Sunday, June 20, 2010

A Mother's Love

For Ann

A mother's love cannot be simply told.
The threads of crystal memories entwine,
Creating unsung tapestries of gold,
Attuned with understanding wrought by time.

Perspective now enlightens, as we see
The fires of love and honor glow and blaze
Endearments to Ann Morgan, mother true.
She fiercely fights, yet peaceful are her ways.

This cleaving paradox is one we know,
As we who heed her gather and embrace
to celebrate the one whom we love so.
Her joy and courage strengthen us with grace.

All legacies enrich our lives each day.
Ann's soft and golden love will always stay.

----- Dolores Donohue Andrews


Friday, June 18, 2010

Wow, Ann. What can I say? I think what stands out in my mind most was when I first met you. You lived in Milwaukee and one Friday evening my brother took me out there to meet you. It was a real nice apartment and I believe there was a fair going on right down the road and we could see it from your front window. Anyway, you made me my very first ever alcoholic beverage...a Sloe Gin Fiz. After drinking some of it, I felt it and asked if you had any "Fast Gin"! You thought it was great and you had a board or a sign or something that you wrote funny sayings on, and you wrote that. You made me feel so special, and for a kid who was still in High School, that meant a lot. Love You, Ann. Maureen (MO) Westhoff

Wednesday, June 16, 2010

Generosity

Thanks to the generosity of Jamie, Scott and Tina we are moving closer to the goal of creating a tribute to Ann by planting a tree in her honor at either Herrick Lake or The Arboretum. For more information, please read "Purpose" posted on the right of this page ------->

Thanks you three. We love you!

Thursday, June 10, 2010

Oh Ma, How Burley You Are

In the fiction of the prolific American writer and poet Wendell Berry, there are a few characters that quickly win a place in a reader's heart. For each reader, it may be a different character. For some, it may be Elton Penn, the notorious hard-worker whose intense intimacy and commitment to his land would inspire the thoroughest urbanite to sell all of his or her possessions and become a farmer. For others, it may be Jayber Crow, Port William's barber and resident theologian, whose existential wanderings somehow redeem those of Berry's readership. Still others may connect with Mat Feltner, one of the most reliable, steadfast and true people in the whole heritage of the Port William community. For me, I am attracted primarily to Burley Coulter.

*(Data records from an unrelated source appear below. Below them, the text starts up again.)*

-- ==== Sys2Proof/Safety.lean ====
section
/-! DEFINITION. What counts as a safe run, and the terms the statements use. -/
namespace Sys2Proof.Machine

/-- A step that goes on from `s` to `t`. -/
def StepsTo (s t : State) : Prop := step s = .next t

/-- A property that every step keeps. -/
def Invariant (p : State → Prop) : Prop := ∀ s t, p s → StepsTo s t → p t

/-- The states a run from `s` reaches. -/
inductive Reaches (s : State) : State → Prop where
  | refl : Reaches s s
  | next {t u : State} : Reaches s t → StepsTo t u → Reaches s u

/-- A run is safe for a property when every state it reaches has it. -/
def SafeRun (p : State → Prop) (s : State) : Prop := ∀ t, Reaches s t → p t

/-! ## Blocks that are sound by themselves -/

/-- The flaw serial is never 0 (R57), and the Flaw Map holds at most 2,048 entries (R60). -/
def Assembler.Sound (f : Assembler) : Prop := f.serial ≠ 0 ∧ f.map.length ≤ Config.flawMapCapacity

/-- The stretch serial is never 0 (R71), and the Blind Stretch List holds at most 32 entries (R72), each with an order of
entry of its own. -/
def Coverage.Sound (c : Coverage) : Prop :=
  c.serial ≠ 0 ∧ c.list.length ≤ Config.stretchCapacity ∧ c.list.Pairwise (fun a b => a.order ≠ b.order) ∧
    ∀ e ∈ c.list, e.order < c.entered

/-- The strobe output is high in PULSE alone (R132, R134), a nozzle's while it is BUSY alone (R139), and the Mark List
holds at most 64 entries (R136). -/
def Outputs.Sound (o : Outputs) : Prop :=
  o.strobe.high = decide (o.strobe.phase = .pulse) ∧ (∀ n : Fin 4, o.nozzles[n].high = o.nozzles[n].busy) ∧
    o.marks.length ≤ Config.markListCapacity

/-! ## Journals and the bytes the part writes -/

/-- A journal never holds more unread records than its capacity, and its capacity is one that R145 admits (R173): a power
of two from 16 to 65,536. -/
def Journal.bounded (j : Journal) : Prop :=
  ∀ p, j.place = some p → j.unread ≤ p.capacity ∧ p.capacity ∈ journalCapacities

/-- An address lies in a journal's slots. -/
def JournalPlace.holds (p : JournalPlace) (recordSize a : Nat) : Prop :=
  p.base ≤ a ∧ a < p.base + p.capacity * recordSize

/-- The bytes the part itself writes (R168): those of the Mark Block and of the slots of its journals. -/
def State.owns (s : State) (a : Nat) : Prop :=
  (Config.markBlock ≤ a ∧ a < Config.markBlock + Config.blockSize) ∨
    ∃ id p, (s.xch.journal id).place = some p ∧ p.holds id.recordSize a

/-! ## A part at rest -/

/-- Nothing waits, runs or falls due but the poll timer. -/
def State.Idle (s : State) : Prop :=
  s.pending = [] ∧ s.rtk.gate.phase = .stopped ∧ s.out.strobe.phase = .ready ∧
    (∀ n : Fin 4, s.out.nozzles[n].busy = false) ∧ s.sst.run = .halted ∧ s.cpl.state = .idle ∧ s.cpl.queue = [] ∧
    s.cpl.step = none ∧ s.tly.snapshot = none ∧ s.xch.expiryDue = false

/-! ## Frames -/

/-- The Exchange Controller but for attention, the last fault code and the counts of records written and withheld. -/
def ExchangeFrame (s t : State) : Prop :=
  t.xch.attnEn = s.xch.attnEn ∧ t.xch.pollTimer = s.xch.pollTimer ∧ t.xch.pollInterval = s.xch.pollInterval ∧
    t.xch.firstPoll = s.xch.firstPoll ∧ t.xch.edits = s.xch.edits ∧
    ∀ id, (t.xch.journal id).place = (s.xch.journal id).place ∧ (t.xch.journal id).readCopy = (s.xch.journal id).readCopy ∧
      (t.xch.journal id).lastRead = (s.xch.journal id).lastRead

/-- The bytes of exchange memory that are not the part's own. -/
def MemoryFrame (s t : State) : Prop :=
  t.mem.generation = s.mem.generation ∧ ∀ a, ¬ s.owns a → t.mem.read a = s.mem.read a

/-- What every tally event, record and notice leaves alone, the blocks apart. -/
def ReportFrame (s t : State) : Prop :=
  t.pending = s.pending ∧ t.tly = { s.tly with counters := t.tly.counters } ∧ ExchangeFrame s t ∧ MemoryFrame s t

/-! ## Polls (R169, R170, R178) -/

/-- The Mark Block shows the state as it stands (R178). -/
def MarksShown (t : State) : Prop := t.mem.readBytes Config.markBlock Config.blockSize = markBytes t

/-- A poll has just ended: the interval in force was decided, the timer restarted and the Mark Block rewritten. -/
def PollEnded (t : State) : Prop :=
  MarksShown t ∧ t.xch.pollInterval = pollIntervalNow t ∧ t.xch.pollTimer = t.xch.pollInterval * 1000

/-- The first poll of a part in state `s`, over the memory `m`, has left it in state `t`: every edit number and every
read count is a baseline, and no section is passed (R170). -/
def TookBaselines (s : State) (m : ExchangeMemory) (t : State) : Prop :=
  (∀ sec : RequestSection, t.xch.edits[sec.index] = { seen := requestEdit m sec, accepted := requestEdit m sec }) ∧
    (∀ id, t.xch.journal id = { s.xch.journal id with lastRead := requestReadCount m id }) ∧ t.xch.firstPoll = false ∧
    t.xch.attn = s.xch.attn ∧ t.xch.attnEn = s.xch.attnEn ∧ t.xch.line = s.xch.line ∧ t.xch.lastFault = s.xch.lastFault ∧
    t.pending = s.pending ∧ t.timeBase = s.timeBase ∧ t.rtk = s.rtk ∧ t.laneMask = s.laneMask ∧ t.lanes = s.lanes ∧
    t.fas = s.fas ∧ t.cov = s.cov ∧ t.cpl = s.cpl ∧ t.out = s.out ∧ t.tly = s.tly ∧ t.sst = s.sst

/-- The attention line follows ATTN and ATTN_EN (R180). -/
def LineFollows (s : State) : Prop := s.xch.line = decide (s.xch.attn &&& s.xch.attnEn ≠ 0)

/-! ## Levels and EDGE counters (R163) -/

/-- Every EDGE counter has seen the levels of its kind as they stand. -/
def EdgeCountersSee (s : State) : Prop :=
  ∀ n : Fin 16, s.tly.counters[n].config.mode = .edge →
    s.tly.counters[n].seen = some (levels s s.tly.counters[n].config.kind)

/-! ## Lanes and edges -/

/-- What R20 leaves of a lane that ceases to be enabled: its gain code and its packet counts. -/
def Lane.disabled (l : Lane) : Lane :=
  { l with state := .off, expected := none, assembly := LineInAssembly.empty, badRun := none, lastAcceptance := none,
           settleStart := none, window := none, background := none, tune := none, tunePending := false, setSeen := none }

/-- A tune's state as it begins at an expected line under line settings (R42). -/
def Tune.fresh (l : LineSettings) (expected : Nat) : Tune :=
  { trial := l.gainFloor, passes := 0, dwellStart := expected, outside := 0, judged := false }

/-- Eight consecutive values from place n on all reach the edge level (R12). -/
def EightReach (level : Nat) (values : List Nat) (n : Nat) : Prop :=
  ∀ k, k < 8 → ∃ c, values[n + k]? = some c ∧ level ≤ c

/-- What an inspection leaves alone: the time base, the gantry, the triggers, the speed gate, the lane mask, the Set
Store, the planner, the Cut List, the strobe, the nozzles and the hold, and what reports leave alone. -/
def InspectionFrame (s t : State) : Prop :=
  t.timeBase = s.timeBase ∧ t.rtk.gantry = s.rtk.gantry ∧ t.rtk.triggerBase = s.rtk.triggerBase ∧
    t.rtk.triggerCount = s.rtk.triggerCount ∧ t.rtk.gate = s.rtk.gate ∧ t.laneMask = s.laneMask ∧ t.sst = s.sst ∧
    t.cpl = s.cpl ∧ t.out = { s.out with marks := t.out.marks } ∧ ReportFrame s t

/-! ## The outputs (R131, R138) -/

/-- A segment but for what the firing of its end cut decides: its state, its LATE flag and its lateness (R123). -/
def Segment.asPlanned (g : Segment) : Segment := { g with state := .planned, late := false, lateness := 0 }

/-- The planner but for what firing cuts decide of its queue's segments. -/
def PlannerFrame (s t : State) : Prop :=
  t.cpl = { s.cpl with queue := t.cpl.queue } ∧ t.cpl.queue.map Segment.asPlanned = s.cpl.queue.map Segment.asPlanned

/-- Both lists have been tested: the Mark List's head has not reached its fire point, and the Cut List's head is either
not due and short of its fire point, or due and waiting for the strobe. -/
def OutputsTested (t : State) : Prop :=
  (∀ m, t.out.marks.head? = some m → markDue t m.yStart = false) ∧
    ∀ c, t.out.cuts.head? = some c →
      (c.due = true → t.out.strobe.phase ≠ .ready) ∧ (c.due = false → atFirePoint t c = false)

/-- A cut is handed to the Cut List (R122, R130, R131): it joins the end, and is tested when it is the only entry. A cut
that is then at its fire point fires at once when the strobe is READY, and is deferred otherwise. -/
def CutHanded (s t : State) (c : Cut) : Prop :=
  (s.out.cuts ≠ [] ∨ atFirePoint s c = false → t.out = { s.out with cuts := s.out.cuts ++ [c] }) ∧
    (s.out.cuts = [] → atFirePoint s c = true →
      (s.out.strobe.phase ≠ .ready → t.out = { s.out with cuts := [{ c with due := true, deferred := true }] }) ∧
        ∀ l, s.out.strobe.phase = .ready → s.sst.settings = some l →
          t.out = { s.out with
            strobe := { phase := .pulse, high := true, ends := s.timeBase + millis l.strobeWidth } })

/-- A cause holds a set; when it is not empty, an open entry of the list carries the cause's open part from p (R75). -/
def CarriedFrom (t : State) (oc : OpenCause) (tracks : TrackSet) (p : Pos) : Prop :=
  (t.cov.causeState oc).tracks = tracks ∧ (tracks = 0 → (t.cov.causeState oc).part = none) ∧
    (tracks ≠ 0 → ∃ carrier, (t.cov.causeState oc).part = some { start := p, carrier := carrier } ∧
      ∃ e ∈ t.cov.list, e.order = carrier ∧ e.yEnd = none ∧ e.yStart ≤ p ∧
        e.openCauses &&& oc.cause.bit = oc.cause.bit ∧ e.causes &&& oc.cause.bit = oc.cause.bit ∧
        e.tracks &&& tracks = tracks)

/-- What a change at the Coverage Unit leaves alone: every block but its own, and what reports leave alone. -/
def CoverageFrame (s t : State) : Prop :=
  t = { s with cov := t.cov, tly := t.tly, xch := t.xch, mem := t.mem } ∧ ReportFrame s t

/-- What the planner's own work in a plan step leaves alone: every block but the planner, the outputs, the Set Store and
what reports touch. -/
def PlanFrame (s t : State) : Prop :=
  t = { s with cpl := t.cpl, out := t.out, sst := t.sst, tly := t.tly, xch := t.xch, mem := t.mem } ∧ ReportFrame s t

/-- The notice journal after one more notice of a kind, urgent or not (R175, R177): written when there is room, and else
withheld; an urgent one latches its cause and sets the last fault code. -/
def Noticed (s t : State) (kind : NoticeKind) (urgent : Bool) (body : List (Nat × List Byte)) : Prop :=
  (s.xch.notice.roomFor 1 = true →
    t.xch.notice = { s.xch.notice with writeCount := s.xch.notice.writeCount + 1 } ∧
      t.mem = (writeRecords s .notice [noticeRecord s kind urgent body]).mem ∧
      (urgent = true → t.xch.attn &&& 0x08#8 ≠ 0)) ∧
    (s.xch.notice.roomFor 1 = false →
      t.xch.notice = { s.xch.notice with withheld := s.xch.notice.withheld + 1 } ∧ t.mem = s.mem ∧
        (urgent = true → t.xch.attn &&& 0x80#8 ≠ 0)) ∧
    t.xch.lastFault = (if urgent = true then BitVec.ofNat 8 kind.code else s.xch.lastFault)

/-! ## The packet a camera sends (R22) -/

/-- The header check byte: the nine header bytes sum to 0 modulo 256. -/
def checkByte (header : List Byte) : Byte := 0 - (header.foldl (· + ·) 0)

/-- The code of a view in a packet header. -/
def View.code : View → Nat
  | .transmitted => 0
  | .reflected => 1
  | .scattered => 2

/-- The packet of a lane's camera for line number `n` and a view, with its pixels in the order of their index. -/
def packetOf (lane : LaneId) (n : Nat) (view : View) (pixels : List Nat) : List Byte :=
  let header := le 1 lane.val ++ le 1 view.code ++ le 4 n ++ le 2 pixels.length
  let payload := pixels.flatMap (le 2)
  header ++ [checkByte header] ++ payload ++ le 2 (crc16 payload).toNat

/-! ## The planner and the run state (R104) -/

/-- The cuts listed stand in strictly increasing position, none beyond the frontier (R122, R130). -/
def CutsInOrder (s : State) : Prop :=
  s.out.cuts.Pairwise (fun a b => a.position < b.position) ∧
    ∀ f, s.cpl.frontier = some f → ∀ c ∈ s.out.cuts, c.position ≤ f

/-- A plan step in progress belongs to a run, works from the frontier and the line settings as they stand, and finds the
room that its stages 3 and 4 found (R108, R109). -/
def StepInOrder (s : State) : Prop :=
  ∀ p, s.cpl.step = some p →
    s.sst.run = .running ∧ s.cpl.frontier = some p.view.frontier ∧ s.sst.settings = some p.view.settings ∧
      s.out.cuts.length < Config.cutListCapacity ∧
      (p.runout = false → s.cpl.queue.length < Config.segmentQueueCapacity)

/-- The planner's state, its frontier and the Cut List as the run state has them, with the lists within their bounds, the
cuts in order, and the cullet lengths as accepted line settings have them (R145). -/
def PlannerFollows (s : State) : Prop :=
  s.cpl.queue.length ≤ Config.segmentQueueCapacity ∧ s.out.cuts.length ≤ Config.cutListCapacity ∧ CutsInOrder s ∧
    StepInOrder s ∧ (∀ l, s.sst.settings = some l → 0 < l.culletMin ∧ l.culletMin ≤ l.culletMax) ∧
    match s.sst.run with
    | .halted => s.cpl.state = .idle ∧ s.cpl.frontier = none ∧ s.out.cuts = []
    | .running =>
      s.cpl.state.plans = true ∧ s.cpl.frontier.isSome = true ∧ s.sst.settings.isSome = true ∧ s.sst.current.isSome = true
    | .draining =>
      s.cpl.state = .draining ∧ s.cpl.frontier.isSome = true ∧ s.sst.settings.isSome = true ∧
        s.sst.current.isSome = true

end Sys2Proof.Machine
end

Burley Coulter is one of the most loyal members of the Port William community; he does not, however, tend to abide by its conventions. He comes and goes as he wishes; he escapes by himself into the woods for sometimes weeks at a time. He never married, for he was a free spirit that could not keep or be kept. He once told Jayber Crow, "I don't own anything that I can't carry on my back or that doesn't follow me when I whistle for it" (in reference to his fox hounds). You never know when Burley is going to show up or when he will leave, but you always know that when he does, a piece of his being will be left embedded in your very self.

There are many ways that Ma reminds me of Burley Coulter. (For those of you who don't know me, my biological mother is "Mom" and Ann is "Ma.") As I have experienced Ma, she is one of the most loyal people I know. She proved this to both J.J. and me time and time again, showing up, for example, to our high school football games only to watch us count the number of splinters we would retrieve from our butt pads. She trusted our ability to succeed in whatever we did. If we said something ambitious like, "I'm gonna hit that half-back so hard his grandma's gonna fall down" (knowing full well that we'd likely line up across from said half-back maybe once in the game), she would pour a smile of beaming pride upon us. And let's not forget, she'd then remind us not to get hurt.

Ma was an adventurer. To my knowledge, she never slipped away into the wilderness for extended periods, but her posture towards life has been one that views the world as a constant opportunity. I don't know if many of us can quite grasp how special this quality is. She has the gift of being persistently and acutely aware that each choice we make matters, particularly choices about how to treat people. We didn't understand this growing up. We didn't see this gift when she thwarted our efforts to fraternize with those she deemed "undesirables." We didn't get her beauty when our hormones emerged and we were interacting with girls for the first time, when we would pray to the god of pubescence that Amy would bring a friend over while we were there. [And yes Amy, every one of us had huge crushes on you back in the day.]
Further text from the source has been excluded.